“Wake up, Aniya.” My eyelids flutter open to see my mother sitting on the edge of my bed, gently shaking me awake.
“What time is it?” I say groggily.
“You have two hours until the ceremony.”
“Thanks, Mom.” Her eyes are puffy and red, like she’d been crying before she came to wake me up. I know this day is always hard for her, having lost her sister and husband to the rocket. I don’t think she could bare to lose me too. I give her a long hug, hoping to reassure her with my touch. After the embrace, I hurry off to get ready.
We call it the Maotna Polos, meaning ‘The Death of an Innocent’ My father told me. In past lives, December 31st was a celebrated holiday, symbolizing a new beginning. Now it portrays an entirely different meaning.

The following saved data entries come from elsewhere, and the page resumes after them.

-- ==== Sys2Proof/Machine/Reset.lean ====
section
/-! DEFINITION. What a reset does to each block (spec 18_power_reset_boot.md: R530, R531, Table 18-3; 02_clocks_crossings.md: R61
to R66; 17_twin_tether.md: R494, R503, R520), what a change of the forced pin groups does, and the drop of ownership. What follows
the release of a reset stands in Restart.lean. -/

namespace Sys2Proof.Machine

/-- A word with the bits of `mask` taken from `v`. -/
def Reg.blend (old v : Word) (mask : Nat) : Word :=
  let m := BitVec.ofNat 32 mask
  (old &&& ~~~m) ||| (v &&& m)

/-- The bits of the word at `off` that are configuration: RW and SH fields (R530). -/
def Reg.config (off : Nat) : Nat := match Reg.rowAt off with
  | some r => r.rw ||| r.rws ||| r.sh
  | none => 0

/-- The bits of the word at `off` of effect class F, which no reset of a block changes (R20). -/
def Reg.frameBits (off : Nat) : Nat := match Reg.rowAt off with
  | some r => r.sh
  | none => 0

/-- The registers from `lo` up to `hi` take their reset values but for the bits that `keep` gives. -/
def State.resetRegs (s : State) (lo hi : Nat) (keep : Nat → Nat) : State :=
  { s with regs := s.regs.filterMap fun p =>
      if p.1 < lo ∨ hi ≤ p.1 then some p
      else
        let w := Reg.blend (Reg.reset p.1) p.2 (keep p.1)
        if w = Reg.reset p.1 then none else some (p.1, w) }

/-- Fires a list of events, in order. -/
def State.fires (s : State) (es : List Nat) : State := s.each es State.fire

/-- Crossing `n` discards `k` items and counts them (R63); an absent crossing counts nothing. -/
def Clk.discard (s : State) (n k : Nat) : State :=
  if Clk.crossingPresent s.variant n && Pll.running s then s.addCnt (Reg.CLK_XDISC_DISCARD n) k else s

/-- The far side of crossing `n` enters a reset (`held`) or leaves one (R61 to R64): PEER_IN_RESET follows. While the root-derived clocks are
stopped both sides are in reset, and nothing is seen (R41, R66). -/
def Clk.hold (s : State) (n : Nat) (held : Bool) : State :=
  if !Pll.running s then s
  else
    let c := Sparse.get s.clk.odd n 0
    let c1 := if held then c + 1 else c - 1
    let s1 : State := { s with clk := { s.clk with odd := Sparse.put s.clk.odd n 0 c1 } }
    if Clk.crossingPresent s.variant n then s1.setFlag (Reg.CLK_XFLAG_PEER_IN_RESET n) (decide (0 < c1)) else s1

/-- The far side of crossing `n` is in reset, gated or stopped, so that what is offered to it is discarded (R60, R63). -/
def Clk.held (s : State) (n : Nat) : Bool := decide (0 < Sparse.get s.clk.odd n 0)

/-- The crossings whose items no command tells one by one: the host crossings when their clock stops, the lanes, the ports and the sense
groups. -/
def Clk.untold (n : Nat) : Bool := decide (1 ≤ n ∧ n ≤ 82) || decide (88 ≤ n ∧ n ≤ 95)

/-- What crossing `n` has in flight is discarded (R63): the pulses of crossings 84 and 86, and at a FIFO a FREE number of unread entries
within its depth. -/
def Clk.drop (s : State) (n : Nat) : State :=
  if n = 84 then
    Clk.discard { s with clk := { s.clk with x84 := {} } } 84 (s.clk.x84.wait.length + if s.clk.x84.busy.isSome then 1 else 0)
  else if n = 86 then Clk.discard { s with clk := { s.clk with x86 := [] } } 86 s.clk.x86.length
  else if Clk.untold n then Clk.discard s.drew n (s.freeNat % (Clk.depth n + 1))
  else s

/-- The far side of crossing `n` enters a reset, a gate closes or its clock stops: what is in flight is discarded (R60, R63). -/
def Clk.shut (s : State) (n : Nat) : State := Clk.hold (if Clk.held s n then s else Clk.drop s n) n true

/-- The far side of crossing `n` runs again (R64); how many items were offered meanwhile at a crossing of `Clk.untold` is FREE, and they have
been discarded and counted (R63). -/
def Clk.reopen (s : State) (n : Nat) : State :=
  let t := Clk.hold s n false
  if Clk.untold n && Clk.held s n && !Clk.held t n then Clk.discard t.drew n t.freeNat else t

/-- A FIFO whose writer cannot wait is full and loses an item, or a fifth pulse is lost (R54, R58): OVERRUN of crossing `n`, and its event
(R74). A crossing whose writer waits loses nothing. -/
def Clk.overrun (s : State) (n : Nat) : State := if Clk.loses n then s.setFire (Reg.CLK_XFLAG_OVERRUN n) 8 else s

/-- The crossings that a reset of a target holds on its side (Table 02-8). -/
def ResetTarget.crossings : ResetTarget → List Nat
  | .switch => (List.range 8).map (3 + ·)
  | .port p => [3 + p, 7 + p]
  | .sapAes => (List.range 40).map (27 + ·) ++ (List.range 8).map (88 + ·)
  | .sap => (List.range 32).map (27 + ·)
  | .aes => (List.range 8).map (59 + ·) ++ (List.range 8).map (88 + ·)
  | .sfb => (List.range 16).map (67 + ·)
  | .twin => (List.range 16).map (11 + ·)
  | .evu => [84]
  | .cpx => [86]
  | _ => []

/-- The registers of stall `i` at a reset of the stall (R104): the live bank and the ping-pong strides change only at a swap; a
WARM_N keeps RW fields (R530). -/
def Stl.resetRegs (s : State) (i : Nat) (warm : Bool) : State :=
  s.resetRegs (0x100000 + 0x4000 * i) (0x104000 + 0x4000 * i) fun o =>
    if 0x134 ≤ o % 0x4000 ∧ o % 0x4000 ≤ 0x13C then 2 ^ 32 - 1
    else if o % 0x4000 = 0x130 then 1
    else if warm then Reg.config o else 0

/-- Stall `i` stops (Table 18-3): inside the compute window a stall with code that has reached neither WAITF nor a stopping
exception has overrun the frame. Program banks and memories are kept. -/
def Stl.reset (warm : Bool) (s : State) (i : Nat) : State :=
  let x := Sparse.get s.stalls i {}
  let st : StallStatus :=
    if s.phase = .c ∧ x.code = true ∧ x.status ≠ .waitf ∧ x.status ≠ .exception then .overrun
    else match x.status with
      | .running => .idle
      | .atSync => .idle
      | o => o
  let y : Stall := { code := x.code, prog := x.prog, progErr := x.progErr, status := st }
  Stl.resetRegs { s with stalls := Sparse.put s.stalls i {} y } i warm

/-- A barn and its stalls. -/
def Barn.reset (s : State) (b : Nat) (warm : Bool) : State :=
  s.each ((List.range 8).map (8 * b + ·)) (Stl.reset warm)

/-- Port `p` of the switch: its queues empty, its link retrains. -/
def Nsw.portReset (s : State) (p : Nat) : State :=
  let link := s.flag (Reg.NSW_PORT_LINK p)
  let path := if p % 2 = 0 then Reg.NSW_RED_PATH_A (p / 2) else Reg.NSW_RED_PATH_B (p / 2)
  let had := s.flag path
  let s1 := (({ s with nsw := { s.nsw with ports := Sparse.erase s.nsw.ports p } } : State).resetRegs
    (0x060010 + 8 * p) (0x060018 + 8 * p) Reg.config).resetRegs (0x065000 + 0x20 * p) (0x065020 + 0x20 * p) Reg.config
  (s1.setFlag path false).fires ((if link then [80 + p] else []) ++ if had then [84 + p / 2] else [])

/-- The bits of a switch register that its reset keeps: configuration, and NSW_RXBUF.CLASH, which only a write of STRM_EN clears (R362). -/
def Nsw.kept (off : Nat) : Nat := Reg.config off ||| if off = 0x060040 then 2 ^ 31 else 0
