-- ==== Sys2Proof/Machine/Bale.lean ====
section
/-! DEFINITION. The bale format (spec 09_bales_digest.md: R288 to R292, R584, Tables 09-4 to 09-6), read from the bytes of a
slot, and what its sections say. -/

namespace Sys2Proof.Machine

/-- MEMWIN address of bale slot `i` (Table 09-1). -/
def Bale.base (i : Nat) : Nat := 0x9180000 + 0x340000 * i

/-- The byte at offset `o` of the image in slot `i`; an uncorrectable word reads zero (R581). -/
def Bale.rd (s : State) (i o : Nat) : Nat :=
  let a := Bale.base i + o
  if Mem.err s (Mem.wordOf a) = 2 then 0 else (s.byte a).toNat

/-- Every word with an error in the first `len` bytes of the image is met by a read. -/
def Bale.noteRead (s : State) (i len : Nat) : State :=
  s.each (s.mem.err.filter fun p => decide (Bale.base i ≤ p.1) && decide (p.1 < Bale.base i + len)) fun t p => Mem.meet 2 t p.1

/-- The `n` bytes at `o`. -/
def Bale.bytes (r : Nat → Nat) (o n : Nat) : List Byte := (List.range n).map fun i => BitVec.ofNat 8 (r (o + i))

/-- The little-endian integer of `n` bytes at `o`. -/
def Bale.u (r : Nat → Nat) (o n : Nat) : Nat := (List.range n).foldr (fun i a => r (o + i) + 256 * a) 0

/-- The `n` bytes at `o` are zero. -/
def Bale.zero (r : Nat → Nat) (o n : Nat) : Bool := (List.range n).all fun i => r (o + i) == 0

/-- LEN, NSEC, FS, NLOG and BALE_ID of the header (Table 09-4). -/
def Bale.len (r : Nat → Nat) : Nat := Bale.u r 8 4
def Bale.nsec (r : Nat → Nat) : Nat := Bale.u r 6 2
def Bale.fs (r : Nat → Nat) : Nat := r 0x0D
def Bale.nlog (r : Nat → Nat) : Nat := r 0x0E
def Bale.id (r : Nat → Nat) : Nat := Bale.u r 0x18 8

/-- The directory entries as TYPE, VER, OFF, SLEN, CRC (R289). -/
def Bale.entries (r : Nat → Nat) : List (Nat × Nat × Nat × Nat × Nat) :=
  (List.range (min 12 (Bale.nsec r))).map fun k =>
    let o := 0x40 + 16 * k
    (Bale.u r o 2, Bale.u r (o + 2) 2, Bale.u r (o + 4) 4, Bale.u r (o + 8) 4, Bale.u r (o + 12) 4)

/-- The section of a TYPE: offset and length. -/
def Bale.sect (r : Nat → Nat) (ty : Nat) : Option (Nat × Nat) :=
  (Bale.entries r).findSome? fun e => if e.1 = ty then some (e.2.2.1, e.2.2.2.1) else none

/-- A section of the image is present. -/
def Bale.has (r : Nat → Nat) (ty : Nat) : Bool := (Bale.sect r ty).isSome

/-- Each number is below the next. -/
def Bale.rising : List Nat → Bool
  | a :: b :: l => decide (a < b) && Bale.rising (b :: l)
  | _ => true

/-- Each section ends at or before the next begins. -/
def Bale.apart : List (Nat × Nat) → Bool
  | a :: b :: l => decide (a.1 + a.2 ≤ b.1) && Bale.apart (b :: l)
  | _ => true

/-- The directory check (R289, R584): NSEC, reserved bytes, entries, required sections. -/
def Bale.dirOk (r : Nat → Nat) : Bool :=
  let n := Bale.nsec r
  let es := Bale.entries r
  decide (2 ≤ n) && decide (n ≤ 12) && Bale.zero r 0x0F 1 && Bale.zero r 0x24 28 &&
  Bale.zero r (0x40 + 16 * n) (16 * (12 - n)) &&
  (es.all fun e => decide (1 ≤ e.1) && decide (e.1 ≤ 11) && e.2.1 == 1 && e.2.2.1 % 16 == 0 && decide (0x100 ≤ e.2.2.1) &&
    decide (e.2.2.1 + e.2.2.2.1 + 144 ≤ Bale.len r)) &&
  Enc.distinct (es.map fun e => e.1) && Bale.rising (es.map fun e => e.2.2.1) &&
  Bale.apart (es.map fun e => (e.2.2.1, e.2.2.2.1)) &&
  Bale.has r 1 && Bale.has r 2 && Bale.has r 8

/-- The CRC of every section (R289). -/
def Bale.crcOk (r : Nat → Nat) : Bool :=
  (Bale.entries r).all fun e => Crc.crc32c (Bale.bytes r e.2.2.1 e.2.2.2.1) == e.2.2.2.2

/-- The checks of LOAD_BALE (R293): the first failing reason of Table 09-7, 0x01 to 0x04; 0 where none fails. -/
def Bale.loadCheck (r : Nat → Nat) : Nat :=
  if !(Bale.u r 0 4 == 0x454C4142 && Bale.u r 4 2 == 1) then 0x01
  else if !(Bale.len r % 16 == 0 && decide (0x190 ≤ Bale.len r) && decide (Bale.len r ≤ 0x340000)) then 0x02
  else if !Bale.dirOk r then 0x03
  else if !Bale.crcOk r then 0x04
  else 0

/-- The signature block's validity (R291) over the `len` bytes of an image. -/
def Bale.signed (s : State) (r : Nat → Nat) (len : Nat) : Bool :=
  let o := len - 144
  let key := r o
  let q := Bale.bytes r (o + 16) 64
  let n (i : Nat) := Sha.nat (Bale.bytes r (o + i) 32)
  decide (key < 4) && (s.fld Reg.TOP_SEC_KEYS).testBit key && !(s.fld Reg.TOP_SEC_REVOKED).testBit key &&
    Sha.hash q == s.pwr.keys.getD key 0 && P256.verify (n 16) (n 48) (n 80) (n 112) (Sha.hash (Bale.bytes r 0 o))

/-- A stretch of memory that a bale names: space (0 local memory, 1 barn store, 2 hayloft), unit, base, length; for an INIT
record also where its bytes lie, for a mirrored region its ping-pong flag in `at_`. -/
structure BaleRec where
  space : Nat
  unit  : Nat
  base  : Nat
  len   : Nat
  at_   : Nat := 0
  deriving DecidableEq, Repr

/-- SPACE and UNIT name a memory that some variant has (Table 09-6). -/
def BaleRec.unitOk (x : BaleRec) : Bool :=
  match x.space with
  | 0 => decide (x.unit < 48)
  | 1 => decide (x.unit < 6)
  | 2 => x.unit == 0
  | _ => false

/-- The unit is absent in the variant. -/
def BaleRec.absent (v : Variant) (x : BaleRec) : Bool :=
  match x.space with
  | 0 => decide (v.stalls ≤ x.unit) && decide (x.unit < 48)
  | 1 => decide (v.barns ≤ x.unit) && decide (x.unit < 6)
  | _ => false

/-- Size of a space in bytes. -/
def Bale.spaceSize (v : Variant) (sp : Nat) : Nat :=
  match sp with
  | 0 => 0x40000
  | 1 => 0x200000
  | _ => v.hayMib * 0x100000

/-- MEMWIN address of byte `a` of a space. -/
def Bale.addr (sp unit a : Nat) : Nat :=
  match sp with
  | 0 => Mem.localBase unit + a
  | 1 => Mem.barnBase unit + a
  | _ => a

/-- Two stretches share a byte. -/
def BaleRec.meets (x y : BaleRec) : Bool :=
  x.space == y.space && x.unit == y.unit && decide (0 < x.len) && decide (0 < y.len) &&
    decide (x.base < y.base + y.len) && decide (y.base < x.base + x.len)

/-- No two of the stretches share a byte. -/
def Bale.disjoint : List BaleRec → Bool
  | [] => true
  | x :: l => !(l.any x.meets) && Bale.disjoint l

/-- No stretch of one list shares a byte with one of the other. -/
def Bale.clear (a b : List BaleRec) : Bool := a.all fun x => !(b.any x.meets)

/-- The byte lies in one of the stretches. -/
def Bale.inside (use : List BaleRec) (sp unit a : Nat) : Bool :=
  use.any fun u => u.space == sp && u.unit == unit && decide (u.base ≤ a) && decide (a < u.base + u.len)

/-- Every byte from `a` to `e` lies in one of the stretches; `n` bounds the steps. -/
def Bale.coverFrom (use : List BaleRec) (sp unit e : Nat) : Nat → Nat → Bool
  | 0, a => decide (e ≤ a)
  | n + 1, a =>
    if e ≤ a then true
    else match use.find? fun u => u.space == sp && u.unit == unit && decide (u.base ≤ a) && decide (a < u.base + u.len) with
      | some u => Bale.coverFrom use sp unit e n (u.base + u.len)
      | none => false

/-- The stretch lies inside the others (FOOTPRINT). -/
def Bale.covered (use : List BaleRec) (x : BaleRec) : Bool :=
  Bale.coverFrom use x.space x.unit (x.base + x.len) (use.length + 1) x.base

/-- TIMETABLE (Table 09-6): CUT, BUSIMG, strides, SPAN and CUTSPAN. -/
def Bale.tt (r : Nat → Nat) (o : Nat) : Nat := match Bale.sect r 1 with
  | some x => Bale.u r (x.1 + o) 4
  | none => 0
def Bale.busEn (r : Nat → Nat) : Bool := (Bale.tt r 4).testBit 31
def Bale.busBase (r : Nat → Nat) : Nat := Bale.tt r 4 % 2 ^ 21

/-- CODE: IOFF and NB of stall `i`. -/
def Bale.ioff (r : Nat → Nat) (i : Nat) : Nat := match Bale.sect r 2 with
  | some x => Bale.u r (x.1 + 8 * i) 4
  | none => 0
def Bale.nb (r : Nat → Nat) (i : Nat) : Nat := match Bale.sect r 2 with
  | some x => Bale.u r (x.1 + 8 * i + 4) 2
  | none => 0

/-- The bundles of the stall image of stall `i`. -/
def Bale.image (r : Nat → Nat) (i : Nat) : List Nat := match Bale.sect r 2 with
  | some x => (List.range (Bale.nb r i)).map fun b => Bale.u r (x.1 + Bale.ioff r i + 16 * b) 16
  | none => []

/-- SLOTS: the two words of GRAPH_SIO of stall `i`, and INIMG_BASE. -/
def Bale.sio (r : Nat → Nat) (i w : Nat) : Nat := match Bale.sect r 3 with
  | some x => Bale.u r (x.1 + 8 + 8 * i + 4 * w) 4
  | none => 0
def Bale.inimg (r : Nat → Nat) : Nat := match Bale.sect r 3 with
  | some x => Bale.u r x.1 4
  | none => 0

/-- Records of a COUNT section: `n` of `w` bytes each from offset 16. -/
def Bale.counted (r : Nat → Nat) (ty w cap : Nat) : List Nat := match Bale.sect r ty with
  | some x => (List.range (min cap (Bale.u r x.1 4))).map fun k => x.1 + 16 + w * k
  | none => []

/-- MIRROR records (`at_` holds FLAGS). -/
def Bale.mirror (r : Nat → Nat) : List BaleRec :=
  (Bale.counted r 4 16 32).map fun o => ⟨r o, r (o + 1), Bale.u r (o + 4) 4, Bale.u r (o + 8) 4, r (o + 2)⟩

/-- USE records. -/
def Bale.use (r : Nat → Nat) : List BaleRec :=
  (Bale.counted r 8 16 128).map fun o => ⟨r o, r (o + 1), Bale.u r (o + 4) 4, Bale.u r (o + 8) 4, 0⟩

/-- The strides of a space in the bale (R127). -/
def Bale.stride (r : Nat → Nat) (sp : Nat) : Nat := Bale.tt r (8 + 4 * sp)

/-- A mirrored region's copies as stretches (R210). -/
def Bale.copies (r : Nat → Nat) (m : BaleRec) : List BaleRec :=
  { m with at_ := 0 } :: (if m.at_ % 2 = 1 then [{ m with base := m.base + Bale.stride r m.space, at_ := 0 }] else [])

/-- Walking records of a section whose length depends on them: `size` gives a record's bytes at its offset, none where it is
cut short or breaks the layout. Answers the offsets, and whether the walk ended exactly at the end. -/
def Bale.walk (size : Nat → Nat → Option Nat) (e : Nat) : Nat → Nat → List Nat × Bool
  | 0, o => ([], o == e)
  | n + 1, o =>
    if o = e then ([], true)
    else match size o e with
      | some w => let x := Bale.walk size e n (o + w); (o :: x.1, x.2)
      | none => ([], false)

/-- PARAM records (Table 09-6). -/
def Bale.paramSize (r : Nat → Nat) (o e : Nat) : Option Nat :=
  if e < o + 16 then none
  else
    let w := if r (o + 2) % 2 = 1 then 16 else 16 + 4096
    if e < o + w then none else some w
def Bale.params (r : Nat → Nat) : List Nat × Bool := match Bale.sect r 5 with
  | some x => Bale.walk (Bale.paramSize r) (x.1 + x.2) 97 x.1
  | none => ([], true)

/-- The PARAM record of a page: its KEEP flag and the offset of its image. -/
def Bale.param (r : Nat → Nat) (p : Nat) : Option (Bool × Nat) :=
  (Bale.params r).1.findSome? fun o => if Bale.u r o 2 = p then some (r (o + 2) % 2 == 1, o + 16) else none

/-- SPAGES records. -/
def Bale.spageSize (r : Nat → Nat) (o e : Nat) : Option Nat :=
  if e < o + 16 then none
  else
    let w := if r (o + 1) % 2 = 1 then 16 else 16 + 4096
    if e < o + w then none else some w
def Bale.spages (r : Nat → Nat) : List Nat × Bool := match Bale.sect r 6 with
  | some x => Bale.walk (Bale.spageSize r) (x.1 + x.2) 129 x.1
  | none => ([], true)

/-- Page number, KEEP, PID and image offset of a SPAGES record. -/
def Bale.spage (r : Nat → Nat) (o : Nat) : Nat × Bool × Nat × Nat :=
  (64 * r o + r (o + 2), r (o + 1) % 2 == 1, Bale.u r (o + 4) 2, o + 16)

/-- The stall parameter pages that the bale declares. -/
def Bale.pageList (r : Nat → Nat) : List Nat := (Bale.spages r).1.map fun o => (Bale.spage r o).1

/-- INIT records. -/
def Bale.initSize (r : Nat → Nat) (o e : Nat) : Option Nat :=
  if e < o + 16 then none
  else
    let w := 16 + (Bale.u r (o + 8) 4 + 15) / 16 * 16
    if e < o + w then none else some w
def Bale.inits (r : Nat → Nat) : List Nat × Bool := match Bale.sect r 9 with
  | some x => Bale.walk (Bale.initSize r) (x.1 + x.2) (x.2 / 16 + 1) x.1
  | none => ([], true)
def Bale.initRec (r : Nat → Nat) (o : Nat) : BaleRec := ⟨r o, r (o + 1), Bale.u r (o + 4) 4, Bale.u r (o + 8) 4, o + 16⟩

/-- OUTLINE: LBASE and DLEN of channel `c`. -/
def Bale.lbase (r : Nat → Nat) (c : Nat) : Nat := match Bale.sect r 7 with
  | some x => Bale.u r (x.1 + 8 * c) 4
  | none => 0
def Bale.dlen (r : Nat → Nat) (c : Nat) : Nat := match Bale.sect r 7 with
  | some x => Bale.u r (x.1 + 8 * c + 4) 4
  | none => 0

/-- The delay line of channel `c` as a stretch of the hayloft. -/
def Bale.line (r : Nat → Nat) (c : Nat) : BaleRec :=
  ⟨2, 0, Bale.lbase r c % 2 ^ 27, Bale.dlen r c * (if (Bale.lbase r c).testBit 31 then 4 else 3), 0⟩

/-- The delay lines with samples. -/
def Bale.lines (r : Nat → Nat) : List BaleRec :=
  if Bale.has r 7 then (((List.range 1536).filter fun c => 0 < Bale.dlen r c).map fun c => Bale.line r c) else []

/-- The slot areas of the bale. -/
def Bale.areas (r : Nat → Nat) : List BaleRec :=
  (List.range 48).flatMap fun i =>
    (List.range 2).flatMap fun w =>
      if Bale.sio r i w / 2 ^ 24 % 128 = 0 then []
      else [⟨0, i, Bale.sio r i w % 2 ^ 18, 256 * 2 ^ Bale.nlog r, 0⟩]

/-- The own and forward image (R246); a bale without SLOTS places none. -/
def Bale.images (r : Nat → Nat) : List BaleRec :=
  if Bale.has r 3 then [⟨2, 0, Bale.inimg r, 12288 * 2 ^ Bale.nlog r, 0⟩] else []

/-- The bus image in every barn store that holds a stall with code (R208). -/
def Bale.busImages (r : Nat → Nat) : List BaleRec :=
  if Bale.busEn r then
    ((List.range 6).filter fun b => (List.range 8).any fun i => 0 < Bale.nb r (8 * b + i)).map fun b =>
      ⟨1, b, Bale.busBase r, 1024 * 2 ^ Bale.nlog r, 0⟩
  else []

/-- The stall parameter pages as stretches. -/
def Bale.pageRecs (r : Nat → Nat) : List BaleRec :=
  (Bale.pageList r).map fun q => ⟨0, q / 64, 4096 * (q % 64), 4096, 0⟩

/-- The mirrored regions' copies. -/
def Bale.mirrorRecs (r : Nat → Nat) : List BaleRec := (Bale.mirror r).flatMap (Bale.copies r)

end Sys2Proof.Machine
end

For the past fifty years Earth has been a slave to Zokia, a celestial being from a neighboring universe. Zokia survives by feeding on the energy of his captors and demands an annual sacrifice. So, every year on December 31st, a name is drawn. The unlucky candidate is then stuffed in a rocket and shipped off to the Moon where Zokia resides. They never come back. Last year, a toddler named Billy Regan was drawn. His parents wept as the pod launched. The year before that, an old woman named Agnes Muffin was sent.
Three years ago, it was my father.
Seven minutes later, I’m standing in my bedroom staring down at my Maotna Polos uniform. Girls under the age of thirteen get a pleated skirt and boys a pair of dress shorts. Both wears long white socks. At the beginning of a child’s fourteenth year, the girls are gifted a white blouse and grey skirt past the knees. Gray ballet flats replace the black Mary Jane’s they wore during their childhood. Boys receive a button up shirt and a larger size of slacks.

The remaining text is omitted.